Other broad questions surfaced in discussion. For example, can investigative teams, with members drawn from different disciplines, begin to develop "hybrid" approaches to studying complex problems--perhaps by combining traditional bottom-up analysis with reverse engineering strategies? Is a new "integrated" and "reiterative"--rather than strictly reductive--approach now needed for studying biological systems?
Such questions suggest some special pragmatic needs, and a new initiative. In addition to supporting the development of interdisciplinary research projects, perhaps the most important need will be to develop investigators who can deal with the inherently multidisciplinary nature of such research. Meeting these training needs may well be as challenging culturally as it will be intellectually. In addition, the need for specialized instruments is anticipated, as is the need for computer software systems that are capable of integrating large volumes of seemingly unrelated data.

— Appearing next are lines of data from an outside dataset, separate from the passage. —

-- ==== Sys2Proof/Machine/TimerInput.lean ====
section
/-! DEFINITION. Timer and key-wait instructions (46_timer_input.md). -/

namespace Sys2Proof.Machine

/-- R180: `FX07`, `V[X] <- DT`, after this cycle's tick (R107). -/
def execLdFromDT (x : Reg) (s : State) : Host.Outcome State Fault Refusal :=
  .next (s.writeV x s.dt)

/-- R181: `FX15`, `DT <- V[X]`; DT_LAST is not changed. -/
def execLdDT (x : Reg) (s : State) : Host.Outcome State Fault Refusal :=
  .next (s.writeDT (s.readV x))

/-- R182: `FX0A`, the key to V[X], or ST = WAIT(X) when there is none. -/
def execWaitKey (x : Reg) (s : State) : Host.Outcome State Fault Refusal :=
  .next (s.beginWait x)

/-- R183: `FX18`, the sound timer: nothing, and no diagnostic. -/
def execLdST (_x : Reg) (s : State) : Host.Outcome State Fault Refusal :=
  .next s

end Sys2Proof.Machine
end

Despite the risk that descriptions of specific biological examples might limit the scope of the anticipated NIGMS initiative, workshop participants found these descriptions helpful for defining the initiative's framework. These examples, which are drawn from research on both prokaryotes and eukaryotes, provide a concrete sense of what investigators mean when they refer to complexity in biological systems, but they are not meant to constrain the boundaries of the anticipated initiative.
Consider enteric bacteria such as Escherichia coli and Salmonella typhimurium, both of which have been intensively studied for several decades. Indeed, a great deal of detailed information is available to describe their respective biochemistries, genetics, and physiologies. For example, in 1997, the E. coli genomic sequence was completed and published. Nonetheless, great gaps remain in understanding the behavior of these bacteria, with some of those gaps reflecting phenomena that seem to reach beyond a common-sense understanding of their genetic or physiologic functions.
For instance, fully 1 percent of the S. typhimurium genome is dedicated to genes specifying proteins needed to synthesize vitamin B12. Yet, if those genes are deleted, the mutant cells exhibit no obvious phenotype when grown in culture. Do these genes specify some other function that is needed when S. typhimurium is growing in a more natural setting? And why does this bacterium carry these genes when its close relative E. coli does not? These questions lead to a more fundamental question: What evolutionary strategy underlies the features that distinguish one closely related bacterial species from another?
Microorganisms offer many other examples of biological complexity. Despite decades of intensive study, investigators are far from understanding the transition in Bacillus subtilis from vegetative growth to spore formation. Because this transition seems to involve cellular responses to environmental signals, and not all cells within a seemingly uniform population go through it, knowledge of the bacterium's genomic sequence is unlikely to provide an explanation for how this transition process is initiated. Some broader overview of the regulatory circuitry at work in such cells seems a necessary prerequisite for understanding this and other similarly complex biological processes.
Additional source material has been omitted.